День за днем, ночь за ночью лежал Иоав, слабый и безвольный. А потом в дом зашли четверо опоясанных мечами. И как отыскали?
– Вставай, Иоав, – сказал старший. – Приказано доставить тебя в Иерусалим.
– Я болен, – прошептал старик.
Ему стало страшно. Прежде ярость вытесняла страх. Но ярости в нем больше не было.
– Вставай, военачальник, – повторил сотник. – Болен или не болен, велено привезти. Сам знаешь – приказ.
– Убить должен? – спросил шепотом пересохшими губами.
– Нет, – ответил сотник почти сочувственно. – Только привезти в Иерусалим.
Его посадили на осла и вывели за ворота. Больной заваливался на бок – они с досадой остановились и привязали надежно. Теперь он лежал животом вниз, щекой на ослиной шее. То дремал, то стонал. На привале, когда его положили в траву на спину и боль отпустила, он подумал: «А может, Соломону нужен мой совет? Почему обязательно убить?» Но рассудок, который временами возвращался, шепнул: «У молодого царя молодые советчики. На что я им? Унизительно надеяться на милость. Вся надежда моя на Господа. Может, не доеду до Иерусалима…»
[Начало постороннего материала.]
-- ==== Sys2Proof/Laws/Issue.lean ====
section
/-!
SUPPORT. The issue of one instruction on an undisturbed core: what `runSolo` answers, said once.
-/
namespace Sys2Proof.Machine

/-- Where the instruction of an undisturbed issue stands. -/
def soloAt (s : State) (i : Instr) : At := ⟨s.turn.val, (s.core s.turn.val).pc, lenOf i, slotOf i, 0⟩
/-- The plan of a bundle that holds one instruction. -/
def soloPlan (s : State) (i : Instr) (u : Issue) : Plan := planOf s s.turn.val (s.core s.turn.val).pc (lenOf i) [(0, u)]

theorem readArrays_quiet (s : State) (h : (s.core s.turn.val).flights = []) : readArrays s s.turn.val = s := by
  simp [readArrays, h]

theorem beforeIssue_calm (s : State) (h : Calm s) : beforeIssue s s.turn.val = (false, s) := by
  simp [beforeIssue, readArrays_quiet s h.flights, h.owed, h.held, h.empty, runWaits, h.waits, h.trap]

/-- On an undisturbed core an instruction that does not stall meets its faults or takes effect. -/
theorem runSolo_calm (i : Instr) (op : Op) (s : State) (h : Calm s) (hs : (op s (soloAt s i)).stall = false) :
    runSolo i op s = .next (concludeBundle s s.turn.val (s.core s.turn.val).pc (i.cause.map fun c => (0, c))
      (soloPlan s i (op s (soloAt s i)))).tickFresh := by
  have hst : stallsNow (s.core s.turn.val) [op s (soloAt s i)] = false := by
    simp [stallsNow, pendingStall, h.pend, hs]
  have hi : issueBundle s s.turn.val (s.core s.turn.val).pc (lenOf i) [⟨0, slotOf i, op⟩] (i.cause.map fun c => (0, c)) =
      concludeBundle s s.turn.val (s.core s.turn.val).pc (i.cause.map fun c => (0, c)) (soloPlan s i (op s (soloAt s i))) := by
    unfold issueBundle
    rw [h.owed]
    change (if stallsNow (s.core s.turn.val) [op s (soloAt s i)] then _ else _) = _
    rw [hst]
    rfl
  unfold runSolo
  rw [if_neg (by rw [h.running]; exact fun e => e rfl), beforeIssue_calm s h]
  rw [← hi]
  rfl

/-! ### Checks that pass -/

theorem settledAt_of_no_fills (s : State) (n l k : Nat) (h : (s.core n).fills = []) : settledAt s n l k = true := by
  simp [settledAt, h]

theorem earlyExc_calm (s : State) (h : Calm s) (u : Uses) : earlyExc s s.turn.val u = none := by
  have hp : ∀ t, (s.core s.turn.val).regPending t = false := by intro t; simp [Core.regPending, h.regs]
  have hi : ∀ l, (s.core s.turn.val).lineIn l = false := by intro l; simp [Core.lineIn, h.fills]
  have ho : ∀ l, (s.core s.turn.val).lineOut l = false := by intro l; simp [Core.lineOut, h.fills]
  simp [earlyExc, settledAt_of_no_fills _ _ _ _ h.fills, hp, hi, ho, List.find?_eq_none.2]

theorem poisonExc_calm (s : State) (h : Calm s) (u : Issue) : poisonExc (s.core s.turn.val) u = none := by
  simp only [poisonExc, h.clean, h.cleanX, List.contains_nil, List.find?_eq_none.2, Bool.false_eq_true, not_false_eq_true, implies_true]
  rw [List.findSome?_eq_none_iff]
  intro t _
  cases t <;> simp [h.cleanK]

theorem cancelPorts_nil (rs : List (BitVec 6)) : cancelPorts rs [] = [] := by simp [cancelPorts]

/-- What an instruction asks for when its undisturbed bundle passes every check of R99. -/
structure Passes (s : State) (i : Instr) (u : Issue) : Prop where
  stall : u.stall = false
  ill   : u.ill = none
  excs  : u.excs = []
  ports : firstClash [] ((soloPlan s i u).ports.map fun q => (q.1, cancelPorts u.cancels q.2)) = none
  banks : firstBank [] [(0, u.banks)] = none
  view  : viewExc (if u.vjoin then 0#32 else (s.core s.turn.val).viewL) (if u.vjoin then 0#32 else (s.core s.turn.val).viewS) u.uses = none
  blaze : u.isBlaze = false
  drain : (soloPlan s i u).edge.drained = false
  sync  : u.isSync = false

theorem faultsOf_passes (s : State) (i : Instr) (u : Issue) (h : Calm s) (p : Passes s i u) :
    faultsOf s s.turn.val none (soloPlan s i u) = [] := by
  have hit : (soloPlan s i u).items = [(0, u)] := rfl
  have hv := p.view
  unfold faultsOf
  simp only [hit]
  simp [h.timing, h.blaze, p.ill, p.excs, p.blaze, p.drain, p.sync, h.wports, cancelPorts_nil, p.ports, h.banks, p.banks, earlyExc_calm s h,
    poisonExc_calm s h]
  cases hj : u.vjoin <;> simp [hj] at hv ⊢ <;> simp [hv]

/-- An instruction that passes its checks on an undisturbed core takes effect. -/
theorem runSolo_passes (i : Instr) (op : Op) (s : State) (h : Calm s) (hc : i.cause = none) (p : Passes s i (op s (soloAt s i))) :
    runSolo i op s = .next (settleTrap (applyBundle (s.countCycle s.turn.val true) s.turn.val (s.core s.turn.val).pc
      (soloPlan s i (op s (soloAt s i)))) s.turn.val).tickFresh := by
  rw [runSolo_calm i op s h p.stall, hc]
  simp [concludeBundle, faultsOf_passes s i _ h p, pickFault]

/-! ### An instruction that goes on to the next bundle -/

theorem backEdges_quiet (c : Core) (a : DWord) (req : Bool) (k : Nat) (h : c.innermost = none) :
    backEdges c a req k = ⟨c, none, [], false, false, none⟩ := by
  cases k <;> simp [backEdges, h]

/-- The plan of an instruction on an undisturbed core with no loop active. -/
theorem soloPlan_seq (s : State) (i : Instr) (u : Issue) (h : Quiet s) (hs : u.ctl = .seq) :
    soloPlan s i u = ⟨[(0, u)], ⟨s.core s.turn.val, none, [], false, false, none⟩,
      (s.core s.turn.val).pc + BitVec.ofNat 64 (2 * lenOf i), u.flights, [(0, u.wports), (0, [])]⟩ := by
  simp [soloPlan, planOf, ctlOf, hs, backEdges_quiet _ _ _ _ h.loops, h.phases]

/-- The core of an undisturbed bundle of one instruction that goes on to `next`, before its engines start. -/
def Core.issuing (c : Core) (u : Issue) (next : DWord) : Core :=
  { c with
    flights := cancelFlights u.cancels (u.flights.foldl (fun l f => insertFlight f l) [])
    wports := cancelPorts u.cancels u.wports
    bankUse := u.banks
    viewL := u.uses.viewW.foldl (fun m w => if w.1 = false then m ||| w.2 else m) (if u.vjoin then 0#32 else c.viewL)
    viewS := u.uses.viewW.foldl (fun m w => if w.1 = true then m ||| w.2 else m) (if u.vjoin then 0#32 else c.viewS)
    arrayEnd := Nat.max c.arrayEnd u.array
    empty := u.empty
    waits := u.waits
    trapDue := u.trap
    pc := next
    lastB := c.pc
    pin := c.pin.bind fun k => if k.1 ≤ c.pc ∧ c.pc ≤ k.2.1 then some k else none
    held := false
    drainAt := none
    param := 0
    rcode := [] }

theorem issuedCore_seq (s : State) (i : Instr) (u : Issue) (h : Quiet s) (hs : u.ctl = .seq) (hb : u.isBlaze = false) (req : Bool) :
    issuedCore (s.core s.turn.val) (s.core s.turn.val).pc (soloPlan s i u) req =
      (s.core s.turn.val).issuing u ((s.core s.turn.val).pc + BitVec.ofNat 64 (2 * lenOf i)) := by
  simp [issuedCore, soloPlan_seq s i u h hs, Core.issuing, h.flights, h.wports, h.banks, hb]

theorem Core.advance_trapDue (fr : Nat) (c : Core) : (c.advance fr).trapDue = c.trapDue := by
  unfold Core.advance
  dsimp only
  have h1 := fun d fs => congrArg Core.trapDue (Core.landAll_unlanded fr fs d)
  simp only at h1
  rw [h1]
  exact h1 _ _

/-- An instruction that passes its checks on an undisturbed core and goes on to the next bundle: its results are in flight, its engines have
started, and the next cycle has begun. -/
theorem runSolo_seq (i : Instr) (op : Op) (s : State) (h : Quiet s) (hc : i.cause = none) (p : Passes s i (op s (soloAt s i)))
    (hs : (op s (soloAt s i)).ctl = .seq) (he : (op s (soloAt s i)).eff = id) (ht : (op s (soloAt s i)).trap = none) :
    runSolo i op s = .next ((s.countCycle s.turn.val true).setCore s.turn.val
      (((s.core s.turn.val).issuing (op s (soloAt s i)) ((s.core s.turn.val).pc + BitVec.ofNat 64 (2 * lenOf i))).advance s.fresh)).tickFresh := by
  rw [runSolo_passes i op s h.toCalm hc p]
  have hlt : s.turn.val < 160 := s.turn.isLt
  have hit : (soloPlan s i (op s (soloAt s i))).items = [(0, op s (soloAt s i))] := rfl
  unfold applyBundle
  rw [hit]
  simp only [List.map_cons, List.map_nil, List.foldl_cons, List.foldl_nil, he, id_eq, State.countCycle_core, issuedCore_seq s i _ h hs p.blaze,
    State.modCore_eq, State.countCycle_fresh]
  have htr : ((s.core s.turn.val).issuing (op s (soloAt s i)) ((s.core s.turn.val).pc + BitVec.ofNat 64 (2 * lenOf i))).trapDue = none := ht
  generalize (s.core s.turn.val).issuing (op s (soloAt s i)) ((s.core s.turn.val).pc + BitVec.ofNat 64 (2 * lenOf i)) = d at htr ⊢
  rw [State.core_setCore_self _ _ _ hlt, State.setCore_setCore]
  have hcore := State.core_setCore_self (s.countCycle s.turn.val true) s.turn.val (d.advance s.fresh) hlt
  simp only [settleTrap, hcore, Core.advance_trapDue, htr]

/-! ### An instruction whose results land together -/

theorem Core.advance_pc (fr : Nat) (c : Core) : (c.advance fr).pc = c.pc := by
  unfold Core.advance
  dsimp only
  have h1 := fun d fs => congrArg Core.pc (Core.landAll_unlanded fr fs d)
  simp only at h1
  rw [h1]
  exact h1 _ _
theorem Core.advance_ic (fr : Nat) (c : Core) : (c.advance fr).ic = c.ic + 1 := by
  unfold Core.advance
  dsimp only
  have h1 := fun d fs => congrArg Core.ic (Core.landAll_unlanded fr fs d)
  simp only at h1
  rw [h1]
  exact h1 _ _

theorem me_of_setCore (s : State) (b : Bool) (d : Core) : (((s.countCycle s.turn.val b).setCore s.turn.val d).tickFresh).me = d := by
  simp only [State.me, State.tickFresh_turn, State.setCore_turn, State.countCycle_turn, State.tickFresh_core]
  exact State.core_setCore_self _ _ _ s.turn.isLt

/-- A bundle that changes its own core only. -/
theorem issued_of_setCore (s : State) (d : Core) (p : DWord) (hpc : d.pc = p) (hic : d.ic = s.me.ic + 1) :
    Issued s (((s.countCycle s.turn.val true).setCore s.turn.val d).tickFresh) p := by
  have hme := me_of_setCore s true d
  refine ⟨by rw [hme, hpc], by rw [hme, hic], by simp, by simp, ?_, ?_⟩
  · intro m hm
    simp [State.core_setCore_ne _ _ _ _ (Ne.symm hm)]
  · simp [State.tickFresh, State.setCore, State.countCycle]

/-- What an instruction asks for when all it does is to bring results that land `lat` cycles after its issue. -/
structure Plain (s : State) (lat : Nat) (u : Issue) : Prop where
  ctl     : u.ctl = .seq
  eff     : u.eff = id
  trap    : u.trap = none
  waits   : u.waits = []
  cancels : u.cancels = []
  array   : u.array = 0
  empty   : u.empty = 0
  vjoin   : u.vjoin = false
  flights : ∀ f ∈ u.flights, f.cyc = s.me.ic + lat ∧ f.what.rank = 1

/-- The view flags an instruction's scratchpad writes set (R162). -/
def Core.flagged (c : Core) (w : List (Bool × BitVec 32)) : Core :=
  { c with viewL := w.foldl (fun m w => if w.1 = false then m ||| w.2 else m) c.viewL
           viewS := w.foldl (fun m w => if w.1 = true then m ||| w.2 else m) c.viewS }
@[simp] theorem Core.flagged_nil (c : Core) : c.flagged [] = c := rfl

/-- An instruction that passes its checks on an undisturbed core and brings results after `lat` cycles. -/
theorem runSolo_plain (i : Instr) (op : Op) (s : State) (lat : Nat) (h : Quiet s) (hc : i.cause = none) (p : Passes s i (op s (soloAt s i)))
    (q : Plain s lat (op s (soloAt s i))) (hl : 1 ≤ lat) :
    ∃ t, runSolo i op s = .next t ∧ Issued s t (s.me.pc + BitVec.ofNat 64 (2 * lenOf i)) ∧
      ∀ fr k, (later fr k t.me).rest =
        if lat ≤ k + 1 then (Core.landAll fr (s.me.flagged (op s (soloAt s i)).uses.viewW) (op s (soloAt s i)).flights).rest
        else (s.me.flagged (op s (soloAt s i)).uses.viewW).rest := by
  refine ⟨_, runSolo_seq i op s h hc p q.ctl q.eff q.trap, ?_, ?_⟩
  · exact issued_of_setCore s _ _ (Core.advance_pc _ _) (Core.advance_ic _ _)
  · intro fr k
    rw [me_of_setCore]
    generalize hu : op s (soloAt s i) = u at p q ⊢
    have hfl : u.flights.foldl (fun l f => insertFlight f l) [] = u.flights := by
      have := insertFlight_all (s.me.ic + lat) u.flights (fun f hf => (q.flights f hf).1) [] (by simp)
      simpa using this
    generalize hd : (s.core s.turn.val).issuing u ((s.core s.turn.val).pc + BitVec.ofNat 64 (2 * lenOf i)) = d
    have hdf : d.flights = u.flights := by rw [← hd]; simp [Core.issuing, q.cancels, cancelFlights, hfl]
    have hdi : d.ic = s.me.ic := by rw [← hd]; rfl
    have hdr : d.rest = (s.me.flagged u.uses.viewW).rest := by
      rw [← hd]
      have harr := h.array
      simp [Core.issuing, Core.rest, Core.flagged, q.vjoin, q.array, q.empty, q.waits, q.trap, h.empty, h.waits, h.trap, h.held]
    have hfills : d.fills = [] := by rw [← hd]; exact h.fills
    have hrk : ∀ f ∈ u.flights, f.what.rank ≠ 0 := fun f hf => by simp [(q.flights f hf).2]
    have hland : ∀ fr', (Core.landAll fr' d d.flights).rest = (Core.landAll fr (s.me.flagged u.uses.viewW) u.flights).rest := by
      intro fr'
      rw [Core.landAll_fresh fr' fr _ _ hfills, hdf]
      exact Core.landAll_rest fr _ hrk _ _ hdr
    by_cases hone : lat = 1
    · have ha := Core.advance_all s.fresh d (fun f hf => by rw [hdf] at hf; exact ⟨Nat.le_of_eq (by rw [(q.flights f hf).1, hdi, hone]), (q.flights f hf).2⟩)
      rw [later_idle _ _ _ ha.2.1, ha.1, if_pos (by omega), hland]
    · have ha := Core.advance_none s.fresh d (fun f hf => by rw [hdf] at hf; rw [(q.flights f hf).1, hdi]; omega)
      rw [later_lands fr k (s.me.ic + lat) _ (by rw [ha.2.1, hdf]; exact q.flights) (by rw [ha.2.2, hdi]; omega), ha.2.1, ha.2.2, hdi, ha.1]
      have hr := Core.landAll_rest fr d.flights (by rw [hdf]; exact hrk) (d.advance s.fresh) d ha.1
      rw [hr, hland, hdr]
      congr 1
      simp only [eq_iff_iff]
      omega

end Sys2Proof.Machine
end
Своих похорон Елена Абрамовна почти не видела. Обычай хоронить сразу же в день смерти не позволял опомниться ни близким родственникам, ни самому новопреставленному. Как наступила смерть и даже от чего, она не помнила – ее это не интересовало. Занятно было чувство полной свободы: ничего не болит, никто не ожидает и нет никаких препятствий. На шиве[2] она появилась пару раз – сын был небрит и всклокочен, у дочки мигрень… И то и другое соответствовало обычаю, но видеть это было неприятно. Она заглянула еще разок в последний день – послушала болтовню соседок и сотрудников: все говорили, что Елена Абрамовна была прекрасным человеком и замечательным инженером. Племянник, жевавший бутерброд, машинально стряхнул крошки с бороды и сказал: «Она была умницей». Остальные вежливо согласились.
Елена побродила по дому, мимолетно пожалела детей, которым надо будет освободить квартиру от ее вещей – выбросить тысячи книг и десятки альбомов со старыми фотографиями. Она уже и сама не помнила, кто эти худосочные мальчики и полногрудые дамы с накрашенными губами, снимки которых заполняли фолианты, доставшиеся от родителей. А теперь-то и ее собственному детству не осталось свидетелей. «Сожгут, наверное, – не в мусор же выбрасывать», – сочувственно подумала она. Сочувствие далось с трудом. В новом ее свободном состоянии мир живых оказался нечетким, размытым и неинтересным, как неинтересна студенту парковая уточка, на которой он так любил качаться в три года. Однако плач годовалой внучки привлек внимание Елены Абрамовны. Она взглянула через стену и с негодованием, даже с яростью увидела двух небольших чертиков, которые наскакивали на девочку, теребили, щипали и дергали за волосы. Елена Абрамовна схватила обоих за шкирки и встряхнула так, что они завизжали от боли и ужаса. С неожиданной для себя властностью она приказала: «Ребенка не трогать! Охрану к ней! Еще раз увижу – уничтожу!» Чертик, что поменьше, не смел пикнуть. Висел в ее руке, зажмурившись. Тот, что побольше, лепетал: «Мы не знали… никогда… и другим скажу…» Она разжала пальцы – они мгновенно исчезли.